***** Task input *****

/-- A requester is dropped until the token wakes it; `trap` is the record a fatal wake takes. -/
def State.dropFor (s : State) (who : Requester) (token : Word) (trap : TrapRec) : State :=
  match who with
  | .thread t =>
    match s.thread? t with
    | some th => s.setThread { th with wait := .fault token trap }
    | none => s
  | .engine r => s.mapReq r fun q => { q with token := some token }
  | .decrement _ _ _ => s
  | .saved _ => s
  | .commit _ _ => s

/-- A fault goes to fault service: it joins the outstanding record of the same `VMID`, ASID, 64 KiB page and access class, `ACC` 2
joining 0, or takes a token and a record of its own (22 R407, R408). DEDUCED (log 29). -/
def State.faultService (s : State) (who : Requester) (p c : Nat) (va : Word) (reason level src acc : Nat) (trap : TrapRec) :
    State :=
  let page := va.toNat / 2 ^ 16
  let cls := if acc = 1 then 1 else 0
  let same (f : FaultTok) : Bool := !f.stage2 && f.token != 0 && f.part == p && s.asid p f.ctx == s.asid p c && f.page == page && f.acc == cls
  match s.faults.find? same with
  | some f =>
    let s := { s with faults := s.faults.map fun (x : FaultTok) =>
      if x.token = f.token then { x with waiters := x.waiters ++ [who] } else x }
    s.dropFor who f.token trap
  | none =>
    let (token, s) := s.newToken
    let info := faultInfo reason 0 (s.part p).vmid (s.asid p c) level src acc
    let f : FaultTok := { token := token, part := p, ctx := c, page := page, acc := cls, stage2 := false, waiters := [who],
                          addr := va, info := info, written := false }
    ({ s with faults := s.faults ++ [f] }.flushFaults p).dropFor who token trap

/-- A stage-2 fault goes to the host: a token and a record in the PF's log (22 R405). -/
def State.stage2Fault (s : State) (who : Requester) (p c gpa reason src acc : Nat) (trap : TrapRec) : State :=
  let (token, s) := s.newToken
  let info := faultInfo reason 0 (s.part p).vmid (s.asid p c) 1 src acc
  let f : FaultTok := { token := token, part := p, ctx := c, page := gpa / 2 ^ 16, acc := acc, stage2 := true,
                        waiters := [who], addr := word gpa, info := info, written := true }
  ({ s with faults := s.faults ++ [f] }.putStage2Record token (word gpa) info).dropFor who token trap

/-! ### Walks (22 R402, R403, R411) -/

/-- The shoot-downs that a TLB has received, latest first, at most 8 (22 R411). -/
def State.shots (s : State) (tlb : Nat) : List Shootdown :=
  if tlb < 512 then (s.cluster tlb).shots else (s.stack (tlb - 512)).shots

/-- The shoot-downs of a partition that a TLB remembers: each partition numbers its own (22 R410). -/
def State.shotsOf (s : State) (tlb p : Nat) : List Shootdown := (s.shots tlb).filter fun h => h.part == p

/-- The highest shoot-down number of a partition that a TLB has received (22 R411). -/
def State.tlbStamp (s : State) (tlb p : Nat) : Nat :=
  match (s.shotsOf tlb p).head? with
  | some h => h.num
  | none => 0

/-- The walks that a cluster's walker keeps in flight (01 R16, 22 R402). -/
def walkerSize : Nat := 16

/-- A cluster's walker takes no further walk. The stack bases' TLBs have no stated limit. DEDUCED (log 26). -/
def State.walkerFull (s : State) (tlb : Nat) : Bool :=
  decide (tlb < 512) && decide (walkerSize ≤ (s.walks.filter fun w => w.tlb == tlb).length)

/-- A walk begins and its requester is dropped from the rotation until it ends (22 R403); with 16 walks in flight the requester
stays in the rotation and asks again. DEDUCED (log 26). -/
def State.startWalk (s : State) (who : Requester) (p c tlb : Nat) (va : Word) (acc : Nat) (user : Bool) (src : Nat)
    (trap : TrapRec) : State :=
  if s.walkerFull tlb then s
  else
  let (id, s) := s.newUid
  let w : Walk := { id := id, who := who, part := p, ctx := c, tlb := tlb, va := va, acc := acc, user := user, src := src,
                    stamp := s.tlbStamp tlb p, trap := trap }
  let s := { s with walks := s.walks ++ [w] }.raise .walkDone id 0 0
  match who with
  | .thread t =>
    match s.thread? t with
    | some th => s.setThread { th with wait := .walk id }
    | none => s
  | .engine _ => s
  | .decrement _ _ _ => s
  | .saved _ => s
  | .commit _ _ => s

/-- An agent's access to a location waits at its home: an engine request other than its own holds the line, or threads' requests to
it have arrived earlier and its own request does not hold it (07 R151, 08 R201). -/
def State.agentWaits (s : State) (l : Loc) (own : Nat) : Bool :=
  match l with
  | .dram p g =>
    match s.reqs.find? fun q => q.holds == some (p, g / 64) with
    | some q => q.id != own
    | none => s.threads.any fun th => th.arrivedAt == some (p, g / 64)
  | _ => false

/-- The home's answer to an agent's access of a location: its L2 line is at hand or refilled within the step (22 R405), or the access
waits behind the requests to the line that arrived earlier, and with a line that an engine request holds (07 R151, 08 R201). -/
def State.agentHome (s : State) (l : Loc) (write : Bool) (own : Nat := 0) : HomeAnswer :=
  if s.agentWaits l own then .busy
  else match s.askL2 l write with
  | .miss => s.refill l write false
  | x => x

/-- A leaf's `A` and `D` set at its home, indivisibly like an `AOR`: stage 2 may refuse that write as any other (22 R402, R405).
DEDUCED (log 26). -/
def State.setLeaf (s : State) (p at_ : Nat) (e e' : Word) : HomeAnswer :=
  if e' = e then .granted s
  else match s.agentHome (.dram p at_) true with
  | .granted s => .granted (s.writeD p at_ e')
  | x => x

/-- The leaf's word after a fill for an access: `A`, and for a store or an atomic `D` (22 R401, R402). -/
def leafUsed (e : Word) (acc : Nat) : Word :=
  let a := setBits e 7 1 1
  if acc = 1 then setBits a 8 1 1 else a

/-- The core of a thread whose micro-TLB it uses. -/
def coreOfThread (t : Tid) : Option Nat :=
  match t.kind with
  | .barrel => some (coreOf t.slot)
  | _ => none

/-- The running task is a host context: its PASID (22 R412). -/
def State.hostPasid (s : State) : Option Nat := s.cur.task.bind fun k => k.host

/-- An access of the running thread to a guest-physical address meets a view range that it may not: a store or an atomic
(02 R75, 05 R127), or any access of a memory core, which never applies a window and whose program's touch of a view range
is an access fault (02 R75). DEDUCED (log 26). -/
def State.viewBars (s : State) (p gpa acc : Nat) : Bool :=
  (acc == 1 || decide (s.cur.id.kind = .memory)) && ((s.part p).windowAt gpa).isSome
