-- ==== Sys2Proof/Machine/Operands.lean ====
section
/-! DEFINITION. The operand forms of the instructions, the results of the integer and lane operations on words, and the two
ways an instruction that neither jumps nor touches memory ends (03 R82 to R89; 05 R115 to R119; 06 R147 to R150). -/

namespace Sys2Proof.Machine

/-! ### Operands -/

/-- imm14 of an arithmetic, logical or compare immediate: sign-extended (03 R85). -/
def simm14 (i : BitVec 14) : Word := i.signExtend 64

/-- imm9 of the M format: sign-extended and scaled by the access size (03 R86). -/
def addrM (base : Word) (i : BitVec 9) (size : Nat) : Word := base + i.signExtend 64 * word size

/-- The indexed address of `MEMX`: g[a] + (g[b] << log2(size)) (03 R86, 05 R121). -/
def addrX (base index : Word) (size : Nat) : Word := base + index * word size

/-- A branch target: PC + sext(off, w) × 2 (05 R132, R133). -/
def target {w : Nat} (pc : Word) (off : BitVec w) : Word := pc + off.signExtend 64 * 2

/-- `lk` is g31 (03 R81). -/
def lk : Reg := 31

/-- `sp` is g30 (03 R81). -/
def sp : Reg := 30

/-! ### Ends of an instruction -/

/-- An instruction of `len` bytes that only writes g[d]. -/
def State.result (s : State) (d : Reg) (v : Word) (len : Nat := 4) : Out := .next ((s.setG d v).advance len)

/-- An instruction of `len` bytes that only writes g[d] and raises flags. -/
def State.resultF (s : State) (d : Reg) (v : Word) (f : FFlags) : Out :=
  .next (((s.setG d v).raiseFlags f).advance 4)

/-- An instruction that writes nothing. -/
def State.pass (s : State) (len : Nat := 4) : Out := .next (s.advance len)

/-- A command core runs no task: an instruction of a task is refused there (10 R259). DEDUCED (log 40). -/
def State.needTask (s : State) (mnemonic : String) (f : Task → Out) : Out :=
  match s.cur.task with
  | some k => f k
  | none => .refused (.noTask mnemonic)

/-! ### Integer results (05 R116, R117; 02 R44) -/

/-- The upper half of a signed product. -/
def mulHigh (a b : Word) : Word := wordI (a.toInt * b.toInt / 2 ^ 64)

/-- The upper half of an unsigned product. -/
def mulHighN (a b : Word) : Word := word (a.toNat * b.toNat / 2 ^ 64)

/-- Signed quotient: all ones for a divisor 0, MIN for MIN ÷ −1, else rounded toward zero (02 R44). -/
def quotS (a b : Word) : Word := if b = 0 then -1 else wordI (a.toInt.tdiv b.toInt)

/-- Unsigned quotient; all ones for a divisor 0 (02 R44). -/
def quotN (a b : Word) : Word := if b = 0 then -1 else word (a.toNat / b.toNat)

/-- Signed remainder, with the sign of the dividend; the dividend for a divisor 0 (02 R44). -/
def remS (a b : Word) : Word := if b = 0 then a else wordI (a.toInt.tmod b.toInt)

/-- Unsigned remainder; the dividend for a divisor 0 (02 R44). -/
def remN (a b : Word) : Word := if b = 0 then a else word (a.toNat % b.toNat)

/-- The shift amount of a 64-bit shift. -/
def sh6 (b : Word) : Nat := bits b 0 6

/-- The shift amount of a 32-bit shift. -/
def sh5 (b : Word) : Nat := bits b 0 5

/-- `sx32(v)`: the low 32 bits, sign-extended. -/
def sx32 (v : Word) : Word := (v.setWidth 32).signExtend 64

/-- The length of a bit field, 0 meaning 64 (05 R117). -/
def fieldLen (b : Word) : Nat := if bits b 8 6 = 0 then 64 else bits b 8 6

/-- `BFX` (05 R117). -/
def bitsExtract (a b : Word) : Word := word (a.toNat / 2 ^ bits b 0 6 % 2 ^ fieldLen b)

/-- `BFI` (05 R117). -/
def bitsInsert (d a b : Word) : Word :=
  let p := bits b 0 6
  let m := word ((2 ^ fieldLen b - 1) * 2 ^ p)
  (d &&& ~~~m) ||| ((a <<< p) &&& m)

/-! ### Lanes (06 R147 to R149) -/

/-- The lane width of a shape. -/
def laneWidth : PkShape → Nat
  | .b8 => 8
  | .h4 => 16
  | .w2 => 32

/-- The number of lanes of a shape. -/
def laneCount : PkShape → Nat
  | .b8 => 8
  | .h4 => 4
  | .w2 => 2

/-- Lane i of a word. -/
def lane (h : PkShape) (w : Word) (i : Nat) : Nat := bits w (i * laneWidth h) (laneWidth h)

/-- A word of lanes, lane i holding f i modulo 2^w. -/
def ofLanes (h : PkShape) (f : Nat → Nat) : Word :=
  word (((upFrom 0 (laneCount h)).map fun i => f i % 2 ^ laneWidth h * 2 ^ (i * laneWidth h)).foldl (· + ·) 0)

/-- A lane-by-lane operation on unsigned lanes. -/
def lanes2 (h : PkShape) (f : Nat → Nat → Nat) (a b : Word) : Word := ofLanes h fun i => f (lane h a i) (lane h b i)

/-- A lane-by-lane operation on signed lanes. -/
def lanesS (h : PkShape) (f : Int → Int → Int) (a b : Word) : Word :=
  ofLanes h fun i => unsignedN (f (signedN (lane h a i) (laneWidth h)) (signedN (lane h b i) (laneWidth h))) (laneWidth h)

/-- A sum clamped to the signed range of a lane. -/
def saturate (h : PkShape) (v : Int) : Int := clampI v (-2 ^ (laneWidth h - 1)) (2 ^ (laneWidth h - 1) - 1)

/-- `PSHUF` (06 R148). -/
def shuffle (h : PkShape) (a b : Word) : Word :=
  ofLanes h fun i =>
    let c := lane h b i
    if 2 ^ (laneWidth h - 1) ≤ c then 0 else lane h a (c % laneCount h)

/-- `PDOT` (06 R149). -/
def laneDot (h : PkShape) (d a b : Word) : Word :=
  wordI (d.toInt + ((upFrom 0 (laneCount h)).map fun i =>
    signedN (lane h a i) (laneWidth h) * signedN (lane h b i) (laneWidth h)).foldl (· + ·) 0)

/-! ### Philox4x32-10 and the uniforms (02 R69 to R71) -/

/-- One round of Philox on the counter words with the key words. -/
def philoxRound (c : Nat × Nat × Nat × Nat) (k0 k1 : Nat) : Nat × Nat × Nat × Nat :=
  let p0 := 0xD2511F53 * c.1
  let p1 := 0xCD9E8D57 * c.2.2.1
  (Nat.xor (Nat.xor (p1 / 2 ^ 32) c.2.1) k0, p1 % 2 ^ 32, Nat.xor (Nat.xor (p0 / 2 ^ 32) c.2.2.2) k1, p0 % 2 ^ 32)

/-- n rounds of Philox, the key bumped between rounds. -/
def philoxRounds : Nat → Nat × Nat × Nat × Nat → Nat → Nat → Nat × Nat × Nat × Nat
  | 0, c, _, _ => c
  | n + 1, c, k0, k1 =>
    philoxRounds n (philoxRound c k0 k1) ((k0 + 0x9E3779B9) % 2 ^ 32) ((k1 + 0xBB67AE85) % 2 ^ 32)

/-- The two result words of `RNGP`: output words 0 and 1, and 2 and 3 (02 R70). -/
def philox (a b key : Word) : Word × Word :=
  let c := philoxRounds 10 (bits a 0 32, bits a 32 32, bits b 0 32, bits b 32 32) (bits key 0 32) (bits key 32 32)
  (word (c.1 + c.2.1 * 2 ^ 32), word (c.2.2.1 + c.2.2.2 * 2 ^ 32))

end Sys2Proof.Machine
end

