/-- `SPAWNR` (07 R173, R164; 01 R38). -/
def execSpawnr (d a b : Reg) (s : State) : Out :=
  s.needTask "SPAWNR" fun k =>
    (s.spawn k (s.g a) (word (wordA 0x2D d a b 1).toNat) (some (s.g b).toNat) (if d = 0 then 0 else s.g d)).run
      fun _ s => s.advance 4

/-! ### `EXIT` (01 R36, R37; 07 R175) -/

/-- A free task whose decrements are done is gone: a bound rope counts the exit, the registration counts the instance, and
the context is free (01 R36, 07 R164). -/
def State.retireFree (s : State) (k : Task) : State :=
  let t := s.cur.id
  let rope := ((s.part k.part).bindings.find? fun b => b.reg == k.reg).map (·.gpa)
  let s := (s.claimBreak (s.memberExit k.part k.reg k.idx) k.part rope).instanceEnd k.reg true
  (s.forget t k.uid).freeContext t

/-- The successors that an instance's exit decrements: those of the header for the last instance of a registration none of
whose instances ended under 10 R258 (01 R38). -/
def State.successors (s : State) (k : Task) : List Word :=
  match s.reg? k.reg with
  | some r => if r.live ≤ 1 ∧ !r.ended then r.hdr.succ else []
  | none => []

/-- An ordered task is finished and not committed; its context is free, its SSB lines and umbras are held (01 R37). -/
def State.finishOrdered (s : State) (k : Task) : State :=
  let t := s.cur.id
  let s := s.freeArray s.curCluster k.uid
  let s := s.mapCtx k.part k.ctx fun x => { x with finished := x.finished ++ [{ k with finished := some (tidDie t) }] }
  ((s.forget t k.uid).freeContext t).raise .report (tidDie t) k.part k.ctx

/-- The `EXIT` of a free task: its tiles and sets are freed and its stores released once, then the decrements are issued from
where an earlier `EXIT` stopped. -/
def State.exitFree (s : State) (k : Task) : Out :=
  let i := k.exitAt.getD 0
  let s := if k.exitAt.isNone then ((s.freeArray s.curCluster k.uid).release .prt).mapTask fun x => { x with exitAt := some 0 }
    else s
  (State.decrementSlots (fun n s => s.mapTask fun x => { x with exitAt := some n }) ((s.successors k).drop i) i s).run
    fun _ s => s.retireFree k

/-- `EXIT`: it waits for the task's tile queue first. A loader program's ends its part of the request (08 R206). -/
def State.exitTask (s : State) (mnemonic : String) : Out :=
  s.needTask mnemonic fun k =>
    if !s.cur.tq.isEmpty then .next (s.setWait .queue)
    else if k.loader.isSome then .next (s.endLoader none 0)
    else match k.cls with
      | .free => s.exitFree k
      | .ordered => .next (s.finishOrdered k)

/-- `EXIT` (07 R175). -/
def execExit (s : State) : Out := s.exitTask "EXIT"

*****

What you return must be an exact retyping of the lines above starting at the line with "-- ==== Sys2Proof/Machine/Operands.lean" and ending at the line with "def sp : Reg := 30", and nothing besides.

● Task output:
-- ==== Sys2Proof/Machine/Operands.lean ====
section
/-! DEFINITION. The operand forms of the instructions, the results of the integer and lane operations on words, and the two
ways an instruction that neither jumps nor touches memory ends (03 R82 to R89; 05 R115 to R119; 06 R147 to R150). -/

namespace Sys2Proof.Machine

/-! ### Operands -/

/-- imm14 of an arithmetic, logical or compare immediate: sign-extended (03 R85). -/
def simm14 (i : BitVec 14) : Word := i.signExtend 64

/-- imm9 of the M format: sign-extended and scaled by the access size (03 R86). -/
def addrM (base : Word) (i : BitVec 9) (size : Nat) : Word := base + i.signExtend 64 * word size

/-- The indexed address of `MEMX`: g[a] + (g[b] << log2(size)) (03 R86, 05 R121). -/
def addrX (base index : Word) (size : Nat) : Word := base + index * word size

/-- A branch target: PC + sext(off, w) × 2 (05 R132, R133). -/
def target {w : Nat} (pc : Word) (off : BitVec w) : Word := pc + off.signExtend 64 * 2

/-- `lk` is g31 (03 R81). -/
def lk : Reg := 31

/-- `sp` is g30 (03 R81). -/
def sp : Reg := 30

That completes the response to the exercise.